# WHAT YOU SHOULD DO:
Copy each line of the records that contains the word "BitVec".

# EXTRACTED RECORDS:
/-! Lock and service (R558, Table 18-1 steps 13 to 15). -/

/-- Step 15: SOLO claims; an election already won takes its steps; LOOP and SCH are enabled in SOLO and ACTIVE alone. -/
def State.enterService (s : State) : State :=
  let s : State := { s with start := { s.start with waiting := false } }
  if s.rd R.PAIR_CFG.MODE = 1 then
    if s.role = roleActive then
      let s := s.takeOver.2
      State.resumeWhenDue { s with pair := { s.pair with resumeLoops := true } }
    else s
  else
    let r := (s.setRole roleSolo).claim
    let s := if r.1 then r.2.openGate else r.2
    let s := (s.enable .loop).enable .sch
    State.resumeWhenDue { s with pair := { s.pair with resumeDue := true, resumeLoops := true, committed := [] } }

/-- SYS_LOCK.LOCK set (W1S): the start's step 13 (R569, R568); a cold start waits for its replicas unless COLDWAIT_MS is 0. -/
def State.lockSet (s : State) : State :=
  let s := s.raise R.SYS_LOCK.LOCK
  if s.start.phase = 1 ∧ s.start.kind ≠ 0 then
    let cold := s.start.kind == kindCold && s.rd R.SYS_STARTCFG.COLDWAIT_MS != 0
    let s := s.wr R.SYS_TLOCK.US (min ((s.now - s.start.origin) / 1000) (2 ^ 32 - 1))
    let s := s.event 0x0101 (val1 := s.rd R.SYS_TLOCK.US)
    let s : State := { s with start := { s.start with phase := 2, lockedAt := s.now, lastMtAt := s.now, waiting := cold } }
    if cold then s else s.enterService
  else s

def execSysLockSet (s : State) : Host.Outcome State Fault Refusal := .next s.lockSet

/-- Every inbound range that a POINT entry of a configured task names is LIVE (R558). -/
def State.inputsLive (s : State) : Bool :=
  s.cfgTasks.all fun t => (s.inList t).all fun e =>
    e.kind != kPoint || (match s.resolve e.ref with | .replica r _ => (s.range r).state == rngLive | _ => true)

/-- REPLICA_WAIT_END: the named ranges are LIVE, or COLDWAIT_MS has elapsed. -/
def execReplicaWaitEnd (s : State) : Host.Outcome State Fault Refusal :=
  .next (
    if !s.start.waiting then s
    else if s.inputsLive then s.enterService
    else (s.advance (s.start.lockedAt + ms * s.rd R.SYS_STARTCFG.COLDWAIT_MS)).enterService)

/-- SYS_LOCK.LOCK is set in the same IO cycle: by the command that follows this one (R564). -/
def State.lockFollows (s : State) : Bool :=
  match s.pending with
  | .sysLockSet :: _ => true
  | .registerWrite _ a v :: _ => a == R.SYS_LOCK.addr && v.getLsbD R.SYS_LOCK.LOCK.lo
  | _ => false

/-- VIN_WARNING; a warning of the IO cycle in which LOCK is set comes after the lock (R564). -/
def execVinWarning (r : Rails) (s : State) : Host.Outcome State Fault Refusal :=
  .next ((if s.lockFollows then s.lockSet else s).vinWarning r)

/-! Reset by command, watchdog (R562, R563, R565). -/

/-- SYS_RST (Table 18-8): OP as written, the reset it names. -/
def execSysRstReset (s : State) : Host.Outcome State Fault Refusal := .next (s.moduleReset rcSwreset)
def execSysRstFatal (s : State) : Host.Outcome State Fault Refusal := .next (s.moduleReset rcFatal)

/-- The watchdog started again (R562). -/
def State.wdtKick (s : State) : State :=
  let w := s.rd R.SYS_WDT.WDT_MS
  { s with start := { s.start with wdtAt := if w = 0 then none else some (s.now + ms * w) } }

def execWdtKick (s : State) : Host.Outcome State Fault Refusal := .next s.wdtKick

/-- The cause of an expiry: with a SYS_RST in the same CORE cycle, the command that follows this one, the one that it names
(R565). -/
def State.wdtCause (s : State) : Nat :=
  match s.pending with
  | .sysRstReset :: _ => rcSwreset
  | .sysRstFatal :: _ => rcFatal
  | .registerWrite _ a v :: _ =>
    if a != R.SYS_RST.addr || !v.getLsbD 8 then rcWdt
    else if R.SYS_RST.OP.of v = 1 then rcSwreset
    else if R.SYS_RST.OP.of v = 2 then rcFatal
    else rcWdt
  | _ => rcWdt

/-- WDT_EXPIRY: suspended while PSTATE is not NORMAL. -/
def execWdtExpiry (s : State) : Host.Outcome State Fault Refusal :=
  .next (
    match s.start.wdtAt with
    | some t => if s.pstate = psNormal then (s.advance t).moduleReset s.wdtCause else s
    | none => s)

/-! MT, the start record. -/

/-- MT_LOAD: SYS_MTCMD.LOAD, discarded once LOCK is set (Table 18-8). -/
def State.mtLoad (s : State) : State :=
  if s.on R.SYS_LOCK.LOCK then s
  else s.setMt (s.rd64 R.SYS_MTINIT_LO.addr R.SYS_MTINIT_HI.addr)

def execMtLoad (s : State) : Host.Outcome State Fault Refusal := .next s.mtLoad

/-- START_RECORD_WRITE: each second after lock LASTMT, and CRWIN_S while CRASHES is above 0 (R556, R566); a migrated
configuration goes to flash once a release has been made (R551). -/
def State.startTick (s : State) : State :=
  if s.start.phase ≠ 2 then s
  else
    let s := s.advance (s.start.lastMtAt + sec)
    let s : State := { s with start := { s.start with lastMtAt := s.now } }
    let r := s.startRec
    let s := s.putStartRec { r with lastmt := s.mtNs, crwin := if 0 < r.crashes then r.crwin + 1 else r.crwin }
    if s.start.migDue ∧ s.start.firstRel then s.writeMigrated s.runSlot else s

def execStartRecordWrite (s : State) : Host.Outcome State Fault Refusal := .next s.startTick

end Sys2Proof.Machine
end

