/-- INJECT_ODD, INJECT_EVEN, INJECT_PAR, INJECT_TAG, INJECT_POISON, INJECT_DOUBLE and STRIPE_WINDOW_STORE (R402): outside TEST an
injection ends with RESULT 1 and WRREJ and alters no memory; at an address it may not alter it ends with RESULT 2; else it
alters the word as its kind says and ends with RESULT 0; a store into the window sets the row's stripe word in TEST alone. Which
two bits DOUBLE flips is a free value (notes/assumptions/15). -/
def Obligations.error_injection : Prop :=
  ∀ (s : State),
    (s.rd R.MEM_PHASE.PHASE ≠ 2 → ∀ (l : BitVec 8) c, c ∈ [Instr.injectOdd l, .injectEven l, .injectPar l, .injectTag, .injectPoison l] →
      ∃ t, exec c s = .next t ∧ t.rd R.MEM_INJ_CTRL.RESULT = 1 ∧ t.rd R.MEM_INTSTAT.WRREJ = 1 ∧ t.mem = s.mem ∧ t.integ = s.integ ∧
        ∀ a, a ≠ R.MEM_INJ_CTRL.addr → a ≠ R.MEM_INTSTAT.addr → t.reg a = s.reg a) ∧
    (∀ (l : BitVec 8) (u : State) (a : Nat), s.rd R.MEM_PHASE.PHASE = 2 → a = 8 * s.rd R.MEM_INJ_ADDR.WADDR → injectable a = true → isLocal (s.rd R.MEM_INJ_ADDR.WADDR) = false →
      (u = (s.wr R.MEM_INJ_CTRL.KIND 1).wr R.MEM_INJ_CTRL.LANES l.toNat → exec (.injectOdd l) s = .next ((u.alter a { data := laneBits l 0, par := l }).wr R.MEM_INJ_CTRL.RESULT 0)) ∧
      (u = (s.wr R.MEM_INJ_CTRL.KIND 2).wr R.MEM_INJ_CTRL.LANES l.toNat → exec (.injectEven l) s = .next ((u.alter a { data := laneBits l 0 ||| laneBits l 1 }).wr R.MEM_INJ_CTRL.RESULT 0)) ∧
      (u = (s.wr R.MEM_INJ_CTRL.KIND 3).wr R.MEM_INJ_CTRL.LANES l.toNat → exec (.injectPar l) s = .next ((u.alter a { par := l }).wr R.MEM_INJ_CTRL.RESULT 0)) ∧
      (u = (s.wr R.MEM_INJ_CTRL.KIND 4).wr R.MEM_INJ_CTRL.LANES (s.rd R.MEM_INJ_CTRL.LANES) → exec .injectTag s = .next ((u.alter a { tag := true }).wr R.MEM_INJ_CTRL.RESULT 0)) ∧
      (u = (s.wr R.MEM_INJ_CTRL.KIND 5).wr R.MEM_INJ_CTRL.LANES l.toNat → exec (.injectPoison l) s = .next ((u.alter a { poison := true }).wr R.MEM_INJ_CTRL.RESULT 0))) ∧
    (∀ (l : BitVec 8) (u : State), s.rd R.MEM_PHASE.PHASE = 2 → injectable (8 * s.rd R.MEM_INJ_ADDR.WADDR) = false →
      u = (s.wr R.MEM_INJ_CTRL.KIND 1).wr R.MEM_INJ_CTRL.LANES l.toNat → exec (.injectOdd l) s = .next (u.wr R.MEM_INJ_CTRL.RESULT 2)) ∧
    (∃ i j, i < 72 ∧ j < 72 ∧ i ≠ j ∧ exec .injectDouble s =
      .next ((s.inject 6 (BitVec.ofNat 8 (s.rd R.MEM_INJ_CTRL.LANES)) { flips := (1#72 <<< i) ||| (1#72 <<< j) }).taken 2)) ∧
    (∀ (a : Nat) (d : Word64), 0x18000000 ≤ a → a < 0x18080000 →
      (s.rd R.MEM_PHASE.PHASE ≠ 2 → exec (.stripeWindowStore a d) s = .next s) ∧
      (s.rd R.MEM_PHASE.PHASE = 2 → ∃ t, exec (.stripeWindowStore a d) s = .next t ∧ t.stripeWord ((a - 0x18000000) / 8) = d ∧ t.spar ((a - 0x18000000) / 8) = 0 ∧
        t.regs = s.regs ∧ t.mem = s.mem))

/-- R374 to R377 with R402: in TEST, where every word of the row is valid and the stripe matches, an odd error injected into any set
of lanes of a shared SRAM word fails their parity, and a read by any master still receives the word's old data, not poisoned;
the correction is counted in its class. -/
def Obligations.injected_odd_error_is_rebuilt : Prop :=
  ∀ (s : State) (m : Nat) (l : BitVec 8) (w : Nat), w = s.rd R.MEM_INJ_ADDR.WADDR → s.rd R.MEM_PHASE.PHASE = 2 → isShared w = true →
    (∀ b, b < 16 → s.flaw (rowWord (rowOf w) b) = {}) → s.sdiff (rowOf w) = 0 → s.spar (rowOf w) = 0 → l ≠ 0 →
    ∃ t, exec (.injectOdd l) s = .next t ∧ (t.flaw w).invalid = l ∧ t.rd R.MEM_INJ_CTRL.RESULT = 0 ∧
      (t.readWord m w).data = s.word w ∧ (t.readWord m w).poisoned = false ∧
      (t.readWord m w).st.rd (R.MEM_CNT_CORR.COUNT 0) = min (s.rd (R.MEM_CNT_CORR.COUNT 0) + 1) (2 ^ (R.MEM_CNT_CORR.COUNT 0).w - 1)
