@[simp] theorem State.wrap_latched (f : Fld) : (s.wrap f).latched = s.latched := rfl
@[simp] theorem State.wrap_mt (f : Fld) : (s.wrap f).mt = s.mt := rfl
@[simp] theorem State.wrap_now (f : Fld) : (s.wrap f).now = s.now := rfl
@[simp] theorem State.wrap_busRead (f : Fld) : (s.wrap f).busRead = s.busRead := rfl
@[simp] theorem State.wrap_fresh (f : Fld) : (s.wrap f).fresh = s.fresh := rfl
@[simp] theorem State.wrap_asn (f : Fld) : (s.wrap f).asn = s.asn := rfl
@[simp] theorem State.wrap_sch (f : Fld) : (s.wrap f).sch = s.sch := rfl
@[simp] theorem State.wrap_img (f : Fld) : (s.wrap f).img = s.img := rfl
@[simp] theorem State.wrap_hop (f : Fld) : (s.wrap f).hop = s.hop := rfl
@[simp] theorem State.wrap_fab (f : Fld) : (s.wrap f).fab = s.fab := rfl
@[simp] theorem State.wrap_gate (f : Fld) : (s.wrap f).gate = s.gate := rfl
@[simp] theorem State.wrap_loop (f : Fld) : (s.wrap f).loop = s.loop := rfl
@[simp] theorem State.wrap_mtr (f : Fld) : (s.wrap f).mtr = s.mtr := rfl
@[simp] theorem State.wrap_dio (f : Fld) : (s.wrap f).dio = s.dio := rfl
@[simp] theorem State.wrap_can (f : Fld) : (s.wrap f).can = s.can := rfl
@[simp] theorem State.wrap_integ (f : Fld) : (s.wrap f).integ = s.integ := rfl
@[simp] theorem State.wrap_key (f : Fld) : (s.wrap f).key = s.key := rfl
@[simp] theorem State.wrap_evt (f : Fld) : (s.wrap f).evt = s.evt := rfl
@[simp] theorem State.wrap_pair (f : Fld) : (s.wrap f).pair = s.pair := rfl
@[simp] theorem State.wrap_upd (f : Fld) : (s.wrap f).upd = s.upd := rfl
@[simp] theorem State.wrap_pwr (f : Fld) : (s.wrap f).pwr = s.pwr := rfl
@[simp] theorem State.wrap_rtc (f : Fld) : (s.wrap f).rtc = s.rtc := rfl
@[simp] theorem State.wrap_start (f : Fld) : (s.wrap f).start = s.start := rfl
@[simp] theorem State.wrap_pending (f : Fld) : (s.wrap f).pending = s.pending := rfl
@[simp] theorem State.wrap_mem (f : Fld) : (s.wrap f).mem = s.mem := rfl
@[simp] theorem State.wrap_byte (f : Fld) (j : Nat) : (s.wrap f).byte j = s.byte j := rfl
@[simp] theorem State.wrap_mtNs (f : Fld) : (s.wrap f).mtNs = s.mtNs := rfl
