-- ==== Sys2Proof/Laws/SoundLeatOps.lean ====
section
/-!
SUPPORT. Every operation of Machine/LeatOps.lean keeps the queue and the canonical forms of memory and registers.
-/

namespace Sys2Proof.Machine

theorem State.setPort_sound {q : List Instr} {s : State} {p : ℕ} {x2 : FabPort} (hs : Sound q s) :
    Sound q (State.setPort s p x2) := by
  unfold State.setPort
  exact Sound.upd hs

theorem State.setLane_sound {q : List Instr} {s : State} {p : ℕ} {lane : ℕ} {q' : List FabQueued} (hs : Sound q s) :
    Sound q (State.setLane s p lane q') := by
  unfold State.setLane
  exact Sound.upd hs

theorem State.enqueue_sound {q : List Instr} {s : State} {inPort : ℕ} {p : ℕ} {f : Leat} (hs : Sound q s) :
    Sound q (State.enqueue s inPort p f) := by
  unfold State.enqueue
  extract_lets -merge -useContext +onlyGivenNames v1
  try clear_value v1
  split
  · exact State.setLane_sound hs
  · exact State.setLane_sound hs
  · exact State.bump_sound hs

theorem State.ctlPolice_sound {q : List Instr} {s : State} {inPort : ℕ} {egress : ℕ} {f : Leat} (hs : Sound q s) :
    SomeSound q (State.ctlPolice s inPort egress f) := by
  unfold State.ctlPolice
  split
  · refine SomeSound.some ?_
    exact hs
  · extract_lets -merge -useContext +onlyGivenNames v1 v2 v3
    try clear_value v1
    try clear_value v2
    try clear_value v3
    split
    · refine SomeSound.map ?_
      intro a4
      exact State.setPort_sound hs
    · refine SomeSound.map ?_
      intro a5
      exact State.setPort_sound hs

theorem State.setRule_sound {q : List Instr} {s : State} {p : ℕ} {r : ℕ} {x3 : FabRule} (hs : Sound q s) :
    Sound q (State.setRule s p r x3) := by
  unfold State.setRule
  exact Sound.upd hs

theorem State.quenched_sound {q : List Instr} {s : State} {p : ℕ} {r : ℕ} (hs : Sound q s) :
    Sound q (State.quenched s p r) := by
  unfold State.quenched
  extract_lets -merge -useContext +onlyGivenNames v1 v2
  try clear_value v1
  have hv2 : Sound q v2 := by
    unfold v2
    exact State.setRule_sound hs
  try clear_value v2
  refine Sound.ite ?_ ?_
  · exact State.bump_sound hv2
  · exact hv2

theorem State.mbxPut_sound {q : List Instr} {s : State} {o : ℕ} {bs : List Byte} (hs : Sound q s) :
    Sound q (State.mbxPut s o bs) := by
  unfold State.mbxPut
  refine State.each_sound hs ?_
  intro a1 a2 ha1
  extract_lets -merge -useContext +onlyGivenNames v3 v4
  try clear_value v3
  try clear_value v4
  exact Sound.upd ha1

theorem State.mbxReceive_sound {q : List Instr} {s : State} {f : Leat} (hs : Sound q s) :
    Sound q (State.mbxReceive s f) := by
  unfold State.mbxReceive
  split
  · refine State.raise_sound ?_
    refine State.setBit_sound ?_
    exact State.mbxPut_sound hs
  · exact State.bump_sound hs

theorem State.toInbox_sound {q : List Instr} {s : State} {f : Leat} (hs : Sound q s) :
    Sound q (State.toInbox s f) := by
  unfold State.toInbox
  exact Sound.upd hs

theorem State.deliver_sound {q : List Instr} {s : State} {f : Leat} (hs : Sound q s) :
    Sound q (State.deliver s f) := by
  unfold State.deliver
  refine Sound.ite ?_ ?_
  · exact State.bump_sound hs
  · refine Sound.ite ?_ ?_
    · exact State.mbxReceive_sound hs
    · exact State.toInbox_sound hs

theorem State.leave_sound {q : List Instr} {s : State} {inPort : ℕ} {p : ℕ} {f : Leat} (hs : Sound q s) :
    Sound q (State.leave s inPort p f) := by
  unfold State.leave
  refine Sound.ite ?_ ?_
  · exact State.enqueue_sound hs
  · split
    · rename_i p1 e2
      have hp1 : Sound q p1 := by
        refine Sound.ofSome e2 ?_
        exact State.ctlPolice_sound hs
      exact State.enqueue_sound hp1
    · exact State.bump_sound hs

theorem State.enter_sound {q : List Instr} {s : State} {f₀ : Leat} (hs : Sound q s) :
    Sound q ((State.enter s f₀)).2 := by
  unfold State.enter
  extract_lets -merge -useContext +onlyGivenNames v1 v2
  try clear_value v1
  try clear_value v2
  split
  · try dsimp -zeta only
    exact State.quenched_sound hs
  · split
    · try dsimp -zeta only
      exact hs
    · split
      · try dsimp -zeta only
        refine State.each_sound hs ?_
        intro a3 a4 ha3
        exact State.leave_sound ha3
      · split
        · try dsimp -zeta only
          exact State.leave_sound hs
        · split
          · try dsimp -zeta only
            exact State.deliver_sound hs
          · try dsimp -zeta only
            exact State.bump_sound hs

theorem State.txIn_sound {q : List Instr} {s : State} {f : Leat} {poisonAt : Option ℕ} (hs : Sound q s) :
    Sound q ((State.txIn s f poisonAt)).2 := by
  unfold State.txIn
  extract_lets -merge -useContext +onlyGivenNames v1
  have hv1 : ∀ x0, Sound q x0 → Sound q (v1 x0) := by
    unfold v1
    intro a2 ha2
    exact Sound.upd ha2
  try clear_value v1
  split
  · try dsimp -zeta only
    exact hv1 _ hs
  · split
    · try dsimp -zeta only
      refine hv1 _ ?_
      exact State.egressHalt_sound hs
    · exact State.enter_sound hs

theorem State.tookSeq_sound {q : List Instr} {s : State} {f : Leat} (hs : Sound q s) :
    Sound q (State.tookSeq s f) := by
  unfold State.tookSeq
  exact Sound.upd hs

theorem State.leatSend_sound {q : List Instr} {s : State} {typ : ℕ} {lane : ℕ} {dst : ℕ} {payload : List Byte} {session : ℕ} {flow : ℕ} {poisonAt : Option ℕ} (hs : Sound q s) :
    Sound q ((State.leatSend s typ lane dst payload session flow poisonAt)).2 := by
  unfold State.leatSend
  split
  · extract_lets -merge -useContext +onlyGivenNames v1
    try clear_value v1
    refine State.txIn_sound ?_
    exact State.tookSeq_sound hs
  · try dsimp -zeta only
    exact hs

theorem State.leatPost_sound {q : List Instr} {s : State} {typ : ℕ} {lane : ℕ} {dst : ℕ} {payload : List Byte} (hs : Sound q s) :
    Sound q (State.leatPost s typ lane dst payload) := by
  unfold State.leatPost
  exact State.leatSend_sound hs

theorem State.takeInbox_sound {q : List Instr} {s : State} {typ : ℕ} {src : ℕ} {payload : List Byte} (hs : Sound q s) :
    Sound q (State.takeInbox s typ src payload) := by
  unfold State.takeInbox
  split
  · exact Sound.upd hs
  · exact hs

end Sys2Proof.Machine
end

# TASK OUTPUT:
    (s.rd R.MEM_PHASE.PHASE ≠ 2 → ∀ (l : BitVec 8) c, c ∈ [Instr.injectOdd l, .injectEven l, .injectPar l, .injectTag, .injectPoison l] →
    (∀ (l : BitVec 8) (u : State) (a : Nat), s.rd R.MEM_PHASE.PHASE = 2 → a = 8 * s.rd R.MEM_INJ_ADDR.WADDR → injectable a = true → isLocal (s.rd R.MEM_INJ_ADDR.WADDR) = false →
    (∀ (l : BitVec 8) (u : State), s.rd R.MEM_PHASE.PHASE = 2 → injectable (8 * s.rd R.MEM_INJ_ADDR.WADDR) = false →
      .next ((s.inject 6 (BitVec.ofNat 8 (s.rd R.MEM_INJ_CTRL.LANES)) { flips := (1#72 <<< i) ||| (1#72 <<< j) }).taken 2)) ∧
  ∀ (s : State) (m : Nat) (l : BitVec 8) (w : Nat), w = s.rd R.MEM_INJ_ADDR.WADDR → s.rd R.MEM_PHASE.PHASE = 2 → isShared w = true →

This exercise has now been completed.